Jesus instead of footy

Big dream to fill an Aussie stadium for Christ

There are more than 30,000 people packed into a stadium, all shouting in a deafening roar. But they are not at a footy final. Instead, this is an evangelistic event, and the crowd – including Christians and those who don’t yet believe – are chanting the name of Jesus.

This is, quite literally, the dream of Awakening Australia for its event at Marvel (formerly Etihad) Stadium on November 16–18 in Melbourne.

Associate Director of Awakening Australia, Daniel Hagen, explains that this “very clear, significant, impacting dream” belonged to Ben Fitzgerald, a former pastor at Bethel Church, California, and now leader of the Awakening movement.

The overall mandate of Awakening Australia is to win “100,000 souls in 2018”.

After committing the dream to prayer – and on the back of several Awakening events in Europe over the past three years – Hagen and Fitzgerald (who are both Aussies) decided to bring the event Down Under. So far, more than 10,000 people have booked for the three-day event, and Hagen is confident they will exceed 30,000 registrations during the next month. In particular, he is hoping that many people who don’t know Jesus will take up the thousands of free tickets on offer to them.

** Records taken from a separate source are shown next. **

-- ==== Sys2Proof/Machine/Line.lean ====
section
/-! DEFINITION. The line primitive unit (40_line.md): the sampled level, the four primitives and LINE.WAIT. -/

namespace Sys2Proof.Machine

open Sys2Proof

/-- `s(t)` of R201: OUT while SFE drives the line, the environment's level `e` otherwise. It is the value of
`ReadLevel()` (R208). While SFE drives, the sample is OUT even if another driver contends (notes/assumptions/7.md). -/
def lineSample (e : Bool) (s : State) : Bool := if s.line.mode then s.line.out else e

/-- Step 2 of a Tick (R201): LINE_CTRL.IN becomes the sample. The two-cycle latency of the synchroniser is abstracted
away (R202), so both flip-flops hold the sample (notes/assumptions/9.md). -/
def latchSample (l : Bool) (s : State) : State :=
  { s with line := { s.line with sync1 := l, sync2 := l } }

/-- `SetDirection(m)` (R206): `true` is output. -/
def setDirection (m : Bool) (s : State) : State := { s with line := { s.line with mode := m } }

/-- `WriteLevel(l)` (R207): `true` is high. -/
def writeLevel (l : Bool) (s : State) : State := { s with line := { s.line with out := l } }

/-- One evaluation of `WaitForLevel` (R209). -/
inductive WaitResult where
  | ok (elapsed : Nat)
  | timeout
  | more
deriving DecidableEq, Repr

/-- `WaitForLevel(level, limit)` at its counter value `k` (R209): a sample at `level` succeeds, at `k = limit` too
(R211); otherwise it times out at `k ≥ limit` and else counts on. -/
def waitEval (level : Bool) (limit k : Nat) (sample : Bool) : WaitResult :=
  if sample = level then .ok k else if limit ≤ k then .timeout else .more

/-- `k <- k + 1` of a wait that counts on (R209). -/
def countOn (s : State) : State := { s with seq := { s.seq with k := s.seq.k + 1 } }

/-! ### LINE.WAIT (R216) -/

/-- LINE.WAIT on acceptance: the operands are latched, and the wait begins at the next Tick with `k = 0` (R209). -/
def lwStart (level : Bool) (timeout : Nat) (s : State) : State :=
  let s' := latchWaitOperands level timeout s
  { s' with seq := { s'.seq with active := .lw, phase := .lwWait, k := 0 } }

/-- LINE.WAIT ends: LINE_ELAPSED gets the elapsed ticks, 0 on a timeout (R54, R216). -/
def lwFinish (elapsed : Nat) (code : ResultCode) (s : State) : State :=
  finish code { s with lineElapsed := BitVec.ofNat 16 elapsed }

/-- LINE.WAIT in a Tick event (R216). -/
def lwTick (sample : Bool) (s : State) : State :=
  match waitEval s.seq.lwLevel s.seq.lwTimeout.toNat s.seq.k sample with
  | .ok elapsed => lwFinish elapsed .ok s
  | .timeout => lwFinish 0 .timeout s
  | .more => countOn s

/-- LINE.WAIT (R216): a CMD write that carries it. -/
def execLineWait (level : Bool) (timeout : Nat) (s : State) : Host.Outcome State Fault Refusal :=
  .next (accept opcLineWait (lwStart level timeout) s)

/-! ### Host access to LINE_CTRL -/

/-- A host write of `v` to LINE_CTRL: MODE and OUT together while BUSY = 0 (R213), ignored while BUSY = 1 (R214). -/
def writeLineCtrl (v : Word) (s : State) : State :=
  if s.status.busy then s
  else { s with line := { s.line with mode := v.getLsbD 0, out := v.getLsbD 1 } }

/-- The word a read of LINE_CTRL returns, `{29'b0, IN, OUT, MODE}` (R215). -/
def lineCtrlWord (s : State) : Word :=
  0#29 ++ BitVec.ofBool s.line.sync2 ++ BitVec.ofBool s.line.out ++ BitVec.ofBool s.line.mode

end Sys2Proof.Machine
end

Reminiscent of Billy Graham crusades, the overall mandate of Awakening Australia is to win “100,000 souls in 2018”. In order to achieve this, they are calling for nationwide prayer “for the salvation of our families, friends and our country”. They are also inviting people to join in three days of street evangelism just prior to the event, where they will be handing out free tickets.

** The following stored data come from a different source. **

/-- The CMD write of an OW.READ to an idle SFE makes its first attempt due (R230). -/
theorem owRead_write_of_idle (p : Params) {s : State} (hidle : s.status.busy = false) :
    ∃ u, handleEvent p (WR .cmd 0x00000001) s = .next u ∧ AttemptDue p u ∧
      u.status = { s.status with lastOp := 0x01, done := false, result := .ok, busy := true } ∧
      u.owRegs = s.owRegs ∧ u.ow = { s.ow with attempt := 0, fr := .ok, fp := .idle, fb := 0 } := by
  have hdecode : decode 0x00000001 = .command .owRead := decodeOfEncode .owRead rfl
  have haccept : handleEvent p (WR .cmd 0x00000001) s = exec .owRead { s with reply := .done } := by
    rw [handleEvent_WR]
    simp only [writeReg, writeCmd, hdecode]
  exact ⟨_, haccept.trans (owReadIsAccepted { s with reply := .done } hidle), ⟨rfl, .inl rfl⟩, rfl, rfl, rfl⟩

/-- Settles O39: an attempt that is due, after acceptance or as a back-off ends, receives the frame and delivers it. -/
theorem owReadDecodesEveryValidFrame : Obligations.OwReadDecodesEveryValidFrame := by
  intro p s frame pulse h0 h1 l h2 lo hi hwf hsum hpulse hh0 hh1 hl hh2 htimes hbits
  obtain ⟨-, -, hreq, -, -, hmax, -⟩ := Params.wf_iff.mp hwf
  have hok : frameChecksumOk frame = true := frameChecksumOk_iff.mpr hsum
  have hsend : SensorSends p frame h0 h1 l h2 lo hi := ⟨hh0, hh1, hl, hh2, htimes, hbits⟩
  constructor
  · intro hidle
    obtain ⟨a, hwrite, hdue, hstatus, hregs, how⟩ := owRead_write_of_idle p hidle
    obtain ⟨⟨u, hrun, hustatus, huregs⟩, t, hend, ht⟩ := hdue.run_attempt hreq hok hpulse hsend
    refine ⟨⟨u, (runEvents_cons hwrite).trans hrun, ?_, huregs.trans hregs⟩, t, (runEvents_cons hwrite).trans hend,
      ?_, ht.decoded, ?_⟩
    · rw [hustatus, hstatus]
    · rw [ht.status, hstatus]
    · rw [ht.stat]
      simp only [how]
      rfl
  · intro hbusy hactive hphase hk hlt
    have hdue : AttemptDue p s := ⟨hactive, .inr ⟨hphase, hk⟩⟩
    obtain ⟨⟨u, hrun, hustatus, huregs⟩, t, hend, ht⟩ := hdue.run_attempt hreq hok hpulse hsend
    refine ⟨⟨u, hrun, ?_, huregs⟩, t, hend, ht.status, ht.decoded, ?_⟩
    · rw [hustatus, hbusy]
    · have hnext : (s.ow.attempt + 1).toNat = s.ow.attempt.toNat + 1 := by bv_omega
      rw [ht.stat, hnext]

end Sys2Proof.Machine
end

section
/-! PROOFS: the formulas of the compensation (42_compensation.md): the packing of the coefficients (R285), the branch and the
zero divisor of the pressure (R293 to R296), the clamp of the humidity (R298). -/

namespace Sys2Proof.Machine

open Sys2Proof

“We want to work with all different churches and denominations, with the one goal of winning souls …” – Daniel Hagen

While Awakening Australia will feature Senior Leader of Bethel Church, Bill Johnson, as well as Bethel Music, Hagen is quick to stress it is not a Bethel event.

In fact, he says Bethel is just one of “hundreds of support churches”, which also include the Salvation Army, ACC Victoria, several C3 churches, Victory Life Centre in Perth, Dayspring in Sydney and YWAM. He also notes the denominational diversity of other speakers, including C3’s Phil Pringle and Darlene and Mark Zschech from HopeUC.

However, with Johnson and Bethel Music occupying the stage, it will be an event with a strong Bethel flavour. The list of churches supporting the event generally come from the Charismatic and Wesleyan branches of protestant Christianity.

“We’re a ministry that is really there to serve local churches,” says Hagen.

“The Awakening Australia event is an ecumenical evangelistic gathering. So we want to work with all different churches and denominations, with the one goal of winning souls and seeing them plugged into local churches. And also to see Christians strengthened and encouraged, and inspired to reach their unsaved family and friends and work colleagues – and really to see God move in our nation.”

But not all Australian Christians are embracing the event.

But not all Australian Christians are embracing the event. In a Gospel Coalition article, Stephen Tan – pastor at Regeneration Church in Melbourne – describes it as “part of a hyper-charismatic ‘Signs and Wonders’ movement with its epicentre at Bethel Church”.

Expressing his concern that the event promotes false teaching that compromises the gospel, Tan goes on to say it “has the potential to cause much confusion and spiritual damage to thousands of unsuspecting Australians”.

Much of the criticism (but not from Tan himself ) centres on the idea that “Signs and Wonders” should go along with preaching the gospel.

Another stumbling block for some Christians will be Bill Johnson’s endorsement of Donald Trump for President in the 2016 election. However Johnson has been much more muted in his support for Trump since the election, not adopting the regular public pro-Trump commentary of other christian leaders such as Franklin Graham.

Yet, according to Hagen, this may not be the only Awakening event in our nation. While there’s nothing locked in yet, he says: “We’ve had a lot of interest nationally, in other capital cities too … I wouldn’t be surprised if we see more Awakening Australia events in the future.”